3. Demais. – O vocábulo coisa, empregado em sentido absoluto, parece significar a substân­cia. Ora, esse vocábulo se predica no plural, das três Pessoas. Assim, diz Agostinho: As coisas de que devemos gozar são o Padre, o Filho e o Espírito Santo1. Logo, também os outros nomes essenciais podem predicar-se no plural, das três Pessoas.

4. Demais. – Assim como Deus significa o que tem a divindade, assim Pessoa significa que subsiste em alguma natureza intelectual. Ora, dizemos três Pessoas. Logo, pela mesma razão, podemos dizer três Deuses.

Mas, em contrário, a Escritura (Dt 6, 4): Ouve Israel, o Senhor nosso Deus é o único Senhor.

SOLUÇÃO – Dos nomes essenciais, uns ex­primem a essência, substantivamente, outros, porém, adjetivamente. Os primeiros predicam-­se das três Pessoas só no singular e não no plural; porém os segundos dos três se predicam no plural.

E a razão é que os nomes substantivos significam a substância de uma coisa; porém os adjetivos, o acidente, inerente ao sujeito. Ora, a substância, tendo o ser por si, também por si tem a unidade ou a multiplicidade; e por isso, a singularidade ou a pluralidade do nome subs­tantivo é considerada em relação à forma signi­ficada pelo nome. Os acidentes, porém, existindo num sujeito, também deste recebem a unidade ou a multiplicidade. Por isso, nos adjetivos, consideram-se a singularidade e a pluralidade relativamente aos supostos.

Ora, nas criaturas, uma mesma forma não tem vários supostos senão pela unidade da ordem; assim, a forma da multidão ordenada. Por onde, os nomes que significam essa forma, sendo substantivos e empregados no singular, predicam-se de vários; não, porém, se fossem adjetivos. Assim, dizemos que muitos homens são um colégio, um exército ou um povo; mas dizemos que vários homens são colegiados. Ora, em Deus, a essência divina é expressa, como se disse2, em sentido formal; pois, é simples e soberanamente una, como demonstramos3. Por onde, os nomes que significam substantivamente a essência divina, predicam-se das três Pessoas no singular e não no plural. E é a razão de dizermos, que Sócrates, Platão e Cícero são três homens; e não que o Padre, o Filho e o Espírito Santo são três deuses, senão um só. Porque nos três supostos da natureza humana há três humanidades; ao contrário, nas três Pessoas só há uma essência divina. Mas os nomes, que significam a essência, como adjetivos, predicam-se das três Pessoas no plural, por causa da pluralidade dos supostos. Pois, adjetivamente, dizemos três existentes, três sábios, ou três eternos, incriados e imensos. Substantivamente, porém, dizemos, como Atanásio diz no Símbolo, um incriado, imenso e eterno4.
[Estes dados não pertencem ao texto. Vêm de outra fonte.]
/-! ### The turns around a held E -/

theorem memoryStage_of_held {s : State} (hp : s.pend = .none) (he : s.e.stalled = true) :
    memoryStage s = .next { s with
      turn := .memory
      m := if s.m.busy then s.m else .nop
      w := if s.m.busy then s.w else .nop } := by
  cases hb : s.m.busy
  case true => simp [memoryStage_eq_hold_of_busy hb, State.atTurn]
  case false =>
    rw [memoryStage_eq_dropStale hb he]
    simp [applyPending, hp, State.atTurn, State.dropStale, State.copyToWriteback]

/-- A bubble in D waits behind a held E (R159). -/
theorem decodeStage_of_bubble_held {s : State} (hd : s.d.Idle) (hb : s.d.busy = false) (he : s.e.stalled = true) :
    decodeStage s = .next { s with turn := .decode, d := { s.d with stalled := true, reason := some .downstream } } := by
  obtain ⟨i, hi, hins⟩ := hd.1.instr
  rw [decodeStage_eq_issue (preChecks_of_not_stalled hd.2) hb hd.2 hins, issue_of_bubble hi, if_pos (by simp [he])]
  rfl

/-- It goes on once E is released (R142). -/
theorem decodeStage_of_bubble_released {s : State} (hd : Bubble s.d) (hb : s.d.busy = false) (hs : s.d.stalled = true)
    (hr : s.d.reason = some .downstream) (he : s.e.stalled = false) :
    decodeStage s = .next { s with
      turn := .decode
      d := { s.d with stalled := false, reason := none }
      e := s.d.copy } := by
  obtain ⟨i, hi, hins⟩ := hd.instr
  have pre : preChecks (s.atTurn .decode) = (s.atTurn .decode).release := by
    rw [preChecks_eq (s := s.atTurn .decode) hs, if_pos (.inr ⟨hr, he⟩)]
  rw [decodeStage_eq_issue pre hb rfl hins, issue_of_bubble hi, if_neg (by simp [he])]
  rfl

/-- Behind a D that waits, F keeps what it reads (R111). -/
theorem fetchStage_of_read_held {s : State} {r : Resident} (hf : s.FetchReady) (hd : s.d.stalled = true)
    (hr : isRead s s.pc = some r) :
    fetchStage s = { s with
      turn := .fetch
      pc := s.pc + 4
      f := { Latch.fetched r s.pc with stalled := true, reason := some .deferral } } := by
  rw [fetchStage_eq_fetchRecord hf.free hf.flows hr, fetchRecord_of_decode_stalled (s := s.atTurn .fetch) hd]
  simp [State.fetchedLatch, hf.notHalted, State.atTurn]

/-! ### The two cycles -/

/-- Three cycles from `s₀`, a MUL holds E with its product `v`, and the bubbles behind it wait in D and F. -/
structure MulHeld (s₀ : State) (i : Instr) (v : Word) (s : State) : Prop where
  pipe : PipelineOnly 3 s₀ s
  memory : s.dm = s₀.dm
  ins : s.e.ins = .instr i
  free : s.e.busy = false
  held : s.e.stalled = true
  product : s.e.buf = v
  w : Bubble s.w
  d : Bubble s.d
  decodeFree : s.d.busy = false
  waits : s.d.stalled = true
  reason : s.d.reason = some .downstream
  f : ∃ a, s.f = { Latch.fetched (.instr .empty) a with stalled := true, reason := some .deferral }
  ahead : EmptyAhead 2 s
  valid : ∀ r, s.isValid r = decide (Instr.dest i ≠ some r)

theorem step_holds {s₀ s : State} {rd rs1 rs2 : Reg} (h₀ : Drained s₀) (h : AtExecute s₀ (.mul rd rs1 rs2) s)
    (hq : EmptyBehind 3 s) :
    ∃ t, step s = .next t ∧ MulHeld s₀ (.mul rd rs1 rs2) (s₀.reg rs1 * s₀.reg rs2) t := by
  obtain ⟨b, back, he, hd, hf, hpc, hvalid, hdm, hm, hw, pipe, execute⟩ := h.turns h₀
  have product : b.e.v1 * b.e.v2 = s₀.reg rs1 * s₀.reg rs2 := by
    have h1 : s.e.v1 = s₀.reg rs1 := h.operands .rs1 rs1 (by simp [Instr.sources])
    have h2 : s.e.v2 = s₀.reg rs2 := h.operands .rs2 rs2 (by simp [Instr.sources])
    rw [he, h1, h2]
  obtain ⟨c, hc, execute⟩ : ∃ c, c = { b with
      turn := .execute, lu := false, e := { b.e with buf := s₀.reg rs1 * s₀.reg rs2, stalled := true } } ∧
      executeStage b = .next c := by
    refine ⟨_, rfl, ?_⟩
    rw [execute, ← product]
    exact congrArg _ (copyUnlessHeld_of_held rfl)
  have cd : c.d = s.d := by rw [hc, hd]
  have cpc : c.pc = s.pc := by rw [hc, hpc]
  obtain ⟨d, hdecoded, decode⟩ : ∃ d, d = { c with
      turn := .decode, d := { c.d with stalled := true, reason := some .downstream } } ∧ decodeStage c = .next d :=
    ⟨_, rfl, decodeStage_of_bubble_held (cd ▸ hq.d) (cd ▸ hq.free) (by rw [hc])⟩
  have execution : PipelineOnly 0 b c := by
    constructor <;> rw [hc]
    rfl
  have decoding : PipelineOnly 0 c d := by
    constructor <;> rw [hdecoded]
    rfl
  have turns : PipelineOnly 0 s d := (pipe.trans execution).trans decoding
  have dpc : d.pc = s.pc := by rw [hdecoded, cpc]
  have df : d.f = s.f := by rw [hdecoded, hc, hf]
  have fetch := fetchStage_of_read_held (s := d) (r := .instr .empty)
    ⟨df ▸ h.fetch.free, df ▸ h.fetch.flows, turns.halted.trans h.fetch.notHalted⟩ (by rw [hdecoded])
    (by rw [isRead_congr turns.sameInputs, dpc, hq.ahead.read])
  obtain ⟨hstep, all⟩ := step_of_pipelineOnly h₀ h.pipe (cycle_of_turns back execute decode) (pipelineOnly_of_turns turns)
  have after : (fetchStage d).endCycle = { d with
      turn := .writeback
      clock := d.clock + 1
      pc := s.pc + 4
      f := { Latch.fetched (.instr .empty) s.pc with stalled := true, reason := some .deferral } } := by
    rw [fetch, dpc]
    rfl
  generalize (fetchStage d).endCycle = t at hstep all after
  have te : t.e = { s.e with buf := s₀.reg rs1 * s₀.reg rs2, stalled := true } := by rw [after, hdecoded, hc, he]
  have td : t.d = { s.d with stalled := true, reason := some .downstream } := by rw [after, hdecoded, cd]
  have inputs : SameInputs s t :=
    ⟨all.store.trans h.pipe.store.symm, all.cfg.trans h.pipe.cfg.symm⟩
  refine ⟨t, hstep, all, ?memory, by rw [te]; exact h.ins, by rw [te]; exact h.free, by rw [te], by rw [te], ?w,
    by rw [td]; exact hq.d.1, by rw [td]; exact hq.free, by rw [td], by rw [td], ⟨s.pc, by rw [after]⟩,
    hq.ahead.next inputs (by rw [after]), fun r => ?valid⟩
  case memory => rw [after, hdecoded, hc, hdm, h.memory]
  case w =>
    rw [after, hdecoded, hc]
    exact hw.1
  case valid => rw [← h.valid, State.isValid_congr (s := s) (by rw [after, hdecoded, hc, hvalid])]
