/-- The THRESHOLDS section, FP32 each (R494). -/
structure Thresholds where
  tWarn : BitVec 32
  tCaution : BitVec 32
  tNotice : BitVec 32
  wNear : BitVec 32
  ceiling : BitVec 32
  deriving DecidableEq, Repr

/-- A weight tensor of a layer that carries ADAPT (R347): where its INT8 weights lie, the shipped weights, how many belong to one output
channel, and the weight scale of each channel. -/
structure HeadTensor where
  addr : Nat
  shipped : List Int
  perChannel : Nat
  scales : List (BitVec 32)
  deriving DecidableEq, Repr

/-- The parameters of adaptation that a package gives (Table 9-5): lr as FP32, dmax in codes, steps per night, tol in hundredths of a
percentage point. -/
structure AdaptParams where
  lr : BitVec 32
  dmax : Nat
  steps : Nat
  tol : Nat
  deriving DecidableEq, Repr

/-- A crossing that the counting service confirmed (R349): over how many frames its track ran from one side of the counting line to the
other, whether its slot was neither DEGRADED nor SHEDDING during the track, and the head input it gave. -/
structure Crossing where
  frames : Nat
  quiet : Bool
  data : List Byte
  deriving DecidableEq, Repr

/-- The end of a count window: its door, and the crossings confirmed in it (R23, R349). -/
structure WindowEnd where
  door : DoorId
  samples : List Crossing
  deriving DecidableEq, Repr

/-- The gradient of one step of adaptation: the tensor, and one FP32 per weight (R350). -/
structure Gradient where
  tensor : Nat
  g : List (BitVec 32)
  deriving DecidableEq, Repr

/-- Two count errors that Tymor measures at the end of a night, in hundredths of a percentage point (R351): of the adapted head, and of what
it is held against, on the validation set the shipped head and on the held-out samples the weights in use. -/
structure ErrorPair where
  adapted : Nat
  against : Nat
  deriving DecidableEq, Repr

/-- A model package's manifest (Table 14-9), the parts of its sections that R495 checks, its scale-slot tables by global address (R335),
what it gives adaptation (R347, Table 9-5), and what the loader writes to memory, by local address (R356); a narration package's weights lie
from slice 4 on (R488). -/
structure Package where
  magic : BitVec 32
  version : Byte
  kind : PkgKind
  adaptPermit : Bool
  survivorSchedule : Bool
  pkgVersion : Nat
  minFirmware : Nat
  silicon : Byte
  signer : Byte
  sections : Nat
  totalLen : Nat
  adaptStart : Nat
  adaptEnd : Nat
  thresholds : Thresholds
  taMask : Byte
  pxMask : BitVec 32
  detectUs : Nat
  rerunUs : Nat
  hash : BitVec 256
  slotTables : List Nat
  adapt : AdaptParams
  heads : List HeadTensor
  image : List (Nat × List Byte)
  deriving DecidableEq, Repr

/-- The verdict of the key, signature and body-hash checks of R513 in one firmware slot, at the first and the second reading. -/
structure ImageCheck where
  ok1 : Bool
  ok2 : Bool
  deriving DecidableEq, Repr

/-- A provisioning bundle (R510): the floors it raises, and of its secrets the clip root (R139). -/
structure Bundle where
  clipRoot : BitVec 256
  floorWarning : Nat
  floorCounting : Nat
  floorNarration : Nat
  floorFirmware : Nat
  deriving DecidableEq, Repr

/-- A setting of the commissioning record (R512): a register's address, and its value. -/
structure Setting where
  reg : Nat
  value : BitVec 64
  deriving DecidableEq, Repr

/-- What the host reaches (R115). -/
inductive HostBar where
  | bar0 | bar2 | doorbell
  deriving DecidableEq, Repr

/-- Consecutive 10 µs supply samples that are alike: the HOLD_SENSE code, SUPPLY_FAIL_N low or not, and how many (R441). -/
structure SupplySample where
  code : Nat
  failLow : Bool
  count : Nat
  deriving DecidableEq, Repr

/-- What heads an operator request: its ComId, and the version that its first byte gives (R94). -/
structure RequestHead where
  comId : BitVec 32
  version : Byte
  deriving DecidableEq, Repr

/-- What a PTP message says of its sender: its domain and its identity (R109). -/
structure PtpSource where
  domain : Byte
  master : Nat
  deriving DecidableEq, Repr

/-- Which copy of a package is checked, and whether it came through an authenticated session on MAINT (R114, R515). -/
structure PackageCopy where
  authenticated : Bool
  copyB : Bool
  deriving DecidableEq, Repr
DONDE A RESPOSTA À PRIMEIRA OBJEÇÃO. – Embora signifique o que tem a divindade, con­tudo o nome de Deus também tem outra significação, pois é empregado substantivamente, ao passo que a expressão – tem a divindade – o é adjetivamente. Por onde, embora sejam três os que têm a divindade, daí se não segue a existência de três deuses.

RESPOSTA À SEGUNDA. – Línguas diversas têm modo diverso de falar. Por isso, onde os Gre­gos dizem três hipóstases, por causa da plurali­dade dos supostos, os Hebreus dizem Elohim no plural. Nós, porém, não dizemos, no plural, nem deuses nem substâncias, para não referirmos a pluralidade à substância.

RESPOSTA À TERCEIRA. – O nome de coisa pertence aos transcendentais. Por isso, enquan­to implica relação, predica-se de Deus no plu­ral; mas, quando significa substância, no sin­gular, Por isso, diz Agostinho, no mesmo lugar, que a mesma Trindade é uma realidade suma.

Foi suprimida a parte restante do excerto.